'Cosmic opera' set for Paris tower
October 8, 2009
This aerial picture taken in Paris in July shows the Eiffel Tower (centre), the Montparnasse Tower (left) and the business district of La Defense (background). The rooftop of the Montparnasse Tower is to be transformed into a cosmic-ray laboratory in an unusual week-long experiment due to start on Saturday.
The rooftop of a Paris skyscraper is to be transformed into a cosmic-ray laboratory in an unusual week-long experiment due to start on Saturday.

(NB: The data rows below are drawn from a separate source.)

-- ==== Sys2Proof/Tests/Slice0.lean ====
section
/-! SUPPORT. The model's own tests, their expected results from 95_test_vectors.md (a name ends in the vector's id) or computed by
hand from the rule cited, and for every obligation with hypotheses a state that meets them. -/

set_option Elab.async false

namespace Sys2Proof.Tests

open Sys2Proof.Machine
open Sys2Proof.Config (p n gx gy halfN)

/-! ### Words -/

/-- The words decode to the commands, and the commands encode to the words. -/
def agree (l : List (Word × Instr)) : Bool := l.all fun (w, i) => (decode w).toOption == some i && encode i == w && wellFormed w

/-- A word no row of the table fits, and the decoder's error for it. -/
def illFormed (w : Word) (e : CmdError) : Bool :=
  !wellFormed w && (match decode w with | .error e' => e' == e | .ok _ => false) && (decodeTableWord 32 w.toNat).isNone

/-! 95_test_vectors.md section 5. -/

theorem test_words_field : agree [(0x00000000, .nop), (0x00002110, .feNew 1 2), (0x00032111, .feAdd 1 2 3),
    (0x00032112, .feSub 1 2 3), (0x00032113, .feMul 1 2 3), (0x00032114, .fePow 1 2 3), (0x00002115, .feInv 1 2),
    (0x00032016, .feEq 2 3), (0x00002117, .feRet 1 2)] = true := by decide +kernel

theorem test_words_scalar : agree [(0x00002120, .scNew 1 2), (0x00032121, .scAdd 1 2 3), (0x00032122, .scSub 1 2 3),
    (0x00032123, .scMul 1 2 3), (0x00032124, .scPow 1 2 3), (0x00002125, .scInv 1 2), (0x00032026, .scEq 2 3),
    (0x00002127, .scRet 1 2), (0x00002128, .scFromfe 1 2)] = true := by decide +kernel

theorem test_words_point : agree [(0x00000130, .ptSetinf 1), (0x00032131, .ptLoad 1 2 3), (0x00032132, .ptAdd 1 2 3),
    (0x00002133, .ptDbl 1 2), (0x00032134, .ptMul 1 2 3), (0x00002135, .ptMulg 1 2), (0x00002136, .ptGetx 1 2),
    (0x00002137, .ptGety 1 2), (0x00002038, .ptIsinf 2)] = true := by decide +kernel

theorem test_words_ecdsa : agree [(0x00032140, .ecGenk 1 2 3), (0x00032041, .ecSign 2 3 0), (0x00032042, .ecSignh 2 3),
    (0x00032043, .ecVerify 2 3), (0x00002144, .ecPubkey 1 2), (0x00032048, .sigLoad 2 3 0), (0x00000049, .sigNorm),
    (0x0000004A, .sigValid), (0x0000004B, .sigVleg), (0x0000204C, .sigV155 2)] = true := by decide +kernel

/-! The fields of R111 bit by bit, `resv | c | b | a | d | op`, every operand at the end of its range. -/

theorem test_bits_feMul : (decode (0b00000000#8 ++ 0b0000#4 ++ 0b0111#4 ++ 0b0000#4 ++ 0b0110#4 ++ 0b00010011#8)).toOption =
    some (.feMul 6 0 7) := by decide +kernel
theorem test_bits_scPow : (decode (0b00000000#8 ++ 0b0000#4 ++ 0b0011#4 ++ 0b0111#4 ++ 0b0000#4 ++ 0b00100100#8)).toOption =
    some (.scPow 0 7 3) := by decide +kernel
theorem test_bits_ptLoad : (decode (0b00000000#8 ++ 0b0000#4 ++ 0b0111#4 ++ 0b0001#4 ++ 0b0011#4 ++ 0b00110001#8)).toOption =
    some (.ptLoad 3 1 7) := by decide +kernel
theorem test_bits_sigLoad : (decode (0b00000000#8 ++ 0b0011#4 ++ 0b0000#4 ++ 0b0111#4 ++ 0b0000#4 ++ 0b01001000#8)).toOption =
    some (.sigLoad 7 0 3) := by decide +kernel
theorem test_bits_nop : (decode (0b00000000#8 ++ 0b0000#4 ++ 0b0000#4 ++ 0b0000#4 ++ 0b0000#4 ++ 0b00000000#8)).toOption =
    some .nop := by decide +kernel

/-! Ill-formed words, V-D3 to V-D14. -/

theorem test_ill_formed_opcode : (illFormed 0xFF .illegalOpcode && illFormed 0x0F .illegalOpcode &&
    illFormed 0x010000FF .illegalOpcode) = true := by decide +kernel
theorem test_ill_formed_reserved : (illFormed 0x01000000 .reservedField && illFormed 0x149 .reservedField &&
    illFormed 0x01000811 .reservedField && illFormed 0x1030 .reservedField) = true := by decide +kernel
theorem test_ill_formed_register : (illFormed 0x811 .badRegister && illFormed 0x4032 .badRegister &&
    illFormed 0x4010 .badRegister && illFormed 0x00810041 .badRegister) = true := by decide +kernel

/-! Ill-formed host statements (R123), and the assembler syntax (R121). -/

theorem test_ill_formed_lib : (HostStatement.lib 0 [1, 2, 3]).wellFormed = false := by decide
theorem test_ill_formed_feNeg : (HostStatement.feNeg 2 2).wellFormed = false := by decide
theorem test_ill_formed_scNeg : (HostStatement.scNeg 7 7).wellFormed = false := by decide
theorem test_assembly : assembly (.ecSign 2 3 0) = "EC_SIGN S2, S3, S0" ∧ assembly (.fePow 1 2 3) = "FE_POW F1, F2, R3" ∧
    assembly .sigNorm = "SIG_NORM" := by decide +kernel

/-! ### One command -/

def twoG : Point := .aff 0xC6047F9441ED7D6D3045406E95C07CD85C778E4B8CEF3CA7ABAC09B95C709EE5
  0x1AE168FEA63DC339A3C58419466CEAEEF7F632653266D0E1236431A950CFE52A
def threeG : Point := .aff 0xF9308A019258C31049344F85F89D5229B531C845836F99B08601F113BCE036F9
  0x388F7B0F632DE8140FE337E62A37F3566500A99934C2231B6CB9FD7584B8E672
def fourG : Point := .aff 0xE493DBF1C10D80F3581E4904930B1404CC6C13900EE0758474FA94ABE8C4CD13
  0x51ED993EA0D455B75642E2098EA51448D967AE33BFBDFE40CFE97BDC47739922

/-- Registers with a value of its own in each. -/
def sample : Regs :=
  { raw := #v[1000, 1001, 1002, 1003]
    f := #v[2000, 2001, 2002, 2003, 2004, 2005, 2006, 2007]
    s := #v[3000, 3001, 3002, 3003, 3004, 3005, 3006, 3007]
    p := #v[⟨false, 50, 77⟩, ⟨false, 51, 77⟩, ⟨true, 0, 0⟩, ⟨false, 53, 77⟩]
    sig := ⟨1, 2, 3⟩
    vout := 99 }

/-- An idle engine with the registers given. -/
def idle (r : Regs) (hm : HmacKind := .reference) : State := { State.reset with regs := r, hmac := hm }

/-- The state a step answers; reset where it stops. -/
def result (o : Answer) : State :=
  match o with
  | .next t => t
  | _ => State.reset

/-- From the registers `r` the step that runs `i` leaves STATUS = `status`, the registers changed by `effect`. -/
def runs (r : Regs) (i : Instr) (status : Word) (effect : Regs → Regs) (hm : HmacKind := .reference) : Bool :=
  match step ((idle r hm).withFetchWord 32 (encode i).toNat) with
  | .next t => t.regs == effect r && t.status.toWord == status && t.job.isNone
  | _ => false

Every time a detector on top of the the 210-metre (689-feet) Montparnasse Tower picks up a sub-atomic particle called a muon, a pulse of laser light will flash across the sky of the city's Latin Quarter from the Paris Observatory.

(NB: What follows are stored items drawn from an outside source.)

-- ==== Sys2Proof/Machine/Licence.lean ====
section
/-! DEFINITION. The License Unit: grant rounds (R109 to R112), the token digest and the token checks (R116 to
R118), and the results, the floor cells and the programming of floors (R119 to R122). -/

namespace Sys2Proof.Machine

/-! ### Grant rounds -/

/-- Grant the head of a slot's licence queue: it leaves the queue and the PAU completes it (R112). DEDUCED, log entry 56. -/
def grantHead (w : Work) (b : Slot) (e : LicenceEntry) : Work :=
  let w1 := w.map (fun s => s.setQueue b (s.queue b).tail)
  let p : PortRef := ⟨b, e.port⟩
  let s := w1.st
  let x := s.port p
  completeMove w1 p true (match x.request with
    | some c => s.powerFits (portDraw s.plu.inUse c x.optic)
    | none => false)

/-- One slot of a reserve pass: its head is granted when its own reserve has room (R110). -/
def reserveStep (acc : Work × Bool) (b : Slot) : Work × Bool :=
  match (acc.1.st.queue b).head? with
  | some e =>
    if e.units ≤ acc.1.st.unusedReserve (acc.1.st.lu.entitlementInUse .portUnits) b then (grantHead acc.1 b e, true) else acc
  | none => acc

/-- A reserve pass over the slots in ascending order, and whether it granted any head (R110). -/
def reservePass (w : Work) : Work × Bool := (indices 8).foldl reserveStep (w, false)

/-- The weight in use of a slot. -/
def State.weight (s : State) (b : Slot) : Nat := weightOf (s.plu.inUse.weights.get b)

/-- The slot is a candidate of a weighted selection (R111). -/
def State.candidate (s : State) (b : Slot) : Bool :=
  match (s.queue b).head? with
  | some e => decide (0 < s.weight b) && s.licenceFits b e.units
  | none => false

/-- A selection counter stops at either end of 16 bits (R111). -/
def clampCounter (i : Int) : Int := max (-32768) (min 32767 i)

/-- The slot with the largest counter among some, the lowest on a tie. -/
def largestCounter (c : Vector Int 8) : List Slot → Option Slot
  | [] => none
  | b :: rest => match largestCounter c rest with
    | none => some b
    | some b' => if c.get b < c.get b' then some b' else some b

/-- A weighted selection: the changed counters and the chosen slot, or none without a candidate (R111). -/
def weightedSelection (s : State) : Option (Vector Int 8 × Slot) :=
  let cands := (indices 8).filter s.candidate
  let raised := cands.foldl (fun c b => Vector.put c b (clampCounter (c.get b + (s.weight b : Int)))) s.lu.counters
  match largestCounter raised cands with
  | none => none
  | some b =>
    let sum := cands.foldl (fun acc x => acc + s.weight x) 0
    some (Vector.put raised b (clampCounter (raised.get b - (sum : Int))), b)

/-- The passes and selections of a round, at most as many as there are entries (R109). -/
def roundFrom : (fuel : Nat) → Work → Work
  | 0, w => w
  | fuel + 1, w =>
    let r := reservePass w
    if r.2 then roundFrom fuel r.1
    else match weightedSelection w.st with
      | none => w
      | some (counters, b) =>
        let w1 := w.map (fun s => s.setLu { s.lu with counters := counters })
        match (w1.st.queue b).head? with
        | some e => roundFrom fuel (grantHead w1 b e)
        | none => w1

/-- The number of entries in the eight licence queues. -/
def State.queued (s : State) : Nat := s.lu.queues.toList.foldl (fun acc q => acc + q.length) 0

/-- A grant round (R109). Triggers that arise inside it start no second round. -/
def grantRound (w : Work) : Work := { roundFrom (w.st.queued + 1) w with grantDue := false }

/-! ### Tokens -/

/-- A token as read from its slot's line (Table 11.4-1). -/
structure Token where
  feature  : Nat
  units    : Nat
  sequence : Nat
  serial   : Nat
  check    : Nat
  deriving DecidableEq, Repr

def Token.ofLine (bytes : List Byte) : Token :=
  ⟨leNat (bytes.take 2), leNat ((bytes.drop 2).take 2), leNat ((bytes.drop 4).take 4), leNat ((bytes.drop 8).take 8),
    leNat ((bytes.drop 16).take 8)⟩

/-- One round of the digest: exclusive-or with a word, multiply, rotate left by 23 (R116 step 3). -/
def digestStep (running word : BitVec 64) : BitVec 64 :=
  ((running ^^^ word) * 6364136223846793005#64).rotateLeft 23

/-- The token digest over a device key and serial (R116). -/
def digestWith (k0 k1 serial : BitVec 64) (t : Token) : BitVec 64 :=
  let first := BitVec.ofNat 64 (t.feature * 2 ^ 48 + t.units * 2 ^ 16)
  digestStep (digestStep k0 first) (BitVec.ofNat 64 t.sequence) ^^^ k1 ^^^ serial

/-- The token digest of this part. DESIGN CHOICE, log entry 7. -/
def tokenDigest (t : Token) : BitVec 64 := digestWith Config.deviceKey0 Config.deviceKey1 Config.deviceSerial t

/-- What the checks of a token come to (Table 6.6-1, R119, R120). -/
inductive TokenVerdict where
  | fails (result : TokenResult) (detail : Nat)
  | reinstated (f : Feature)
  | programs (f : Feature)
  deriving DecidableEq, Repr

/-- Checks 4a to 5 of a token whose feature, serial and check value are right. -/
def judgeSequence (s : State) (f : Feature) (t : Token) : TokenVerdict :=
  let x := s.lu.feature f
  if t.sequence < x.floor then .fails .stale x.floor
  else if t.sequence = x.floor ∧ x.reinstated = true then .fails .alreadyApplied x.floor
  else if 0 < s.shortfall f t.units then .fails .inUse (s.shortfall f t.units)
  else if t.sequence = x.floor then .reinstated f
  else .programs f

/-- The checks of Table 6.6-1 in order. -/
def judgeToken (s : State) (t : Token) : TokenVerdict :=
  match Feature.ofCode t.feature with
  | none => .fails .badFeature t.feature
  | some f =>
    if t.serial ≠ Config.deviceSerial.toNat then .fails .badSerial 0
    else if t.check ≠ (tokenDigest t).toNat then .fails .badCheck 0
    else judgeSequence s f t

/-- Change a token slot. -/
def setSlot (w : Work) (k : TokenIx) (x : TokenSlot) : Work :=
  w.map (fun s => s.setLu { s.lu with slots := Vector.put s.lu.slots k x })

/-- A slot's submission ends with a result: the slot is DONE and a LICENSE event reports it (R113, R122). -/
def tokenDone (w : Work) (k : TokenIx) (result : TokenResult) (detail : Nat) : Work :=
  let x := w.st.lu.slots.get k
  let x' := { x with state := .done, result := result, detail := detail, resultSeq := x.current }
  (setSlot w k x').raise .lu (licenseEvent k x' result x.current)

/-- A grant round follows when the PORT_UNITS entitlement in use for checks has risen (R109). -/
def grantOnRise (before : Nat) (w : Work) : Work :=
  if before < w.st.lu.entitlementInUse .portUnits then w.dueGrant else w

/-- A feature takes a token's units as its entitlement and sets its reinstated flag (R119, R120). -/
def entitle (w : Work) (f : Feature) (units : Nat) : Work :=
  w.map (fun s => s.setLu (s.lu.setFeature f { s.lu.feature f with entitlement := units, reinstated := true }))

/-- Act on the verdict of a token's checks (R117, R119, R120). The program takes 4 ms. -/
def actOnToken (w : Work) (k : TokenIx) (t : Token) : Work :=
  let w1 := setSlot w k { w.st.lu.slots.get k with feature := t.feature, units := t.units, tokenSeq := t.sequence }
  match judgeToken w.st t with
  | .fails r d => tokenDone w1 k r d
  | .reinstated f =>
    grantOnRise (w.st.lu.entitlementInUse .portUnits) (tokenDone (entitle w1 f t.units) k .reinstated t.units)
  | .programs f =>
    (setSlot w1 k { w1.st.lu.slots.get k with state := .programming }).map (fun s =>
      s.setLu { s.lu with program := some ⟨k, f, t.units, t.sequence, s.now + msec 4⟩ })

/-! ### Floor cells (R121) -/

/-- The cell holds a floor. -/
def NvCell.holdsFloor (c : NvCell) (floor : Nat) : Bool := c.valid && decide (c.value = floor)

/-- The cell a program writes: the one that does not hold F, and cell 1 when both do. DEDUCED, log entry 54. -/
def FeatureState.programCell (x : FeatureState) : Fin 2 :=
  if (x.cells.get 1).holdsFloor x.floor && !(x.cells.get 0).holdsFloor x.floor then 0 else 1

/-- The floor read at power-on reset: the larger of the values whose cells pass their check, or 4,294,967,295 with
a floor fault. -/
def readFloor (cells : Vector NvCell 2) : Nat × Bool :=
  match (cells.get 0).valid, (cells.get 1).valid with
  | true, true => (max (cells.get 0).value (cells.get 1).value, false)
  | true, false => ((cells.get 0).value, false)
  | false, true => ((cells.get 1).value, false)
  | false, false => (max32, true)

/-- Write a program's sequence into its cell, valid or void. -/
def writeCell (l : Lu) (p : Program) (valid : Bool) : Lu :=
  let x := l.feature p.feature
  l.setFeature p.feature { x with cells := Vector.put x.cells x.programCell ⟨p.seq, valid⟩ }

/-- The end of a program (R120, R121): applied when the read-back matches, otherwise NV_FAULT with the cell void. -/
def programDone (w : Work) (p : Program) (verified : Bool) : Work :=
  let before := w.st.lu.entitlementInUse .portUnits
  let w1 := w.map (fun s => s.setLu { writeCell s.lu p verified with program := none })
  let x := w1.st.lu.feature p.feature
  if verified then
    let w2 := w1.map (fun s => s.setLu (s.lu.setFeature p.feature { x with floor := p.seq }))
    grantOnRise before (tokenDone (entitle w2 p.feature p.units) p.slot .applied p.units)
  else grantOnRise before (tokenDone w1 p.slot .nvFault x.floor)

end Sys2Proof.Machine
end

Muons are debris from protons that are blasted out from the Sun or beyond our Solar System and constantly bombard the Earth.
The protons smash apart when they collide with molecules in the upper atmosphere. Their short-lived remains shoot down to the planet's surface at nearly the speed of light.
The so-called "cosmic opera" seeks to inform the public about cosmic particles and pay tribute to an experiment into the phenomenon, conducted at the top of the Eiffel Tower in 1910 by a German physicist, Theodor Wulf.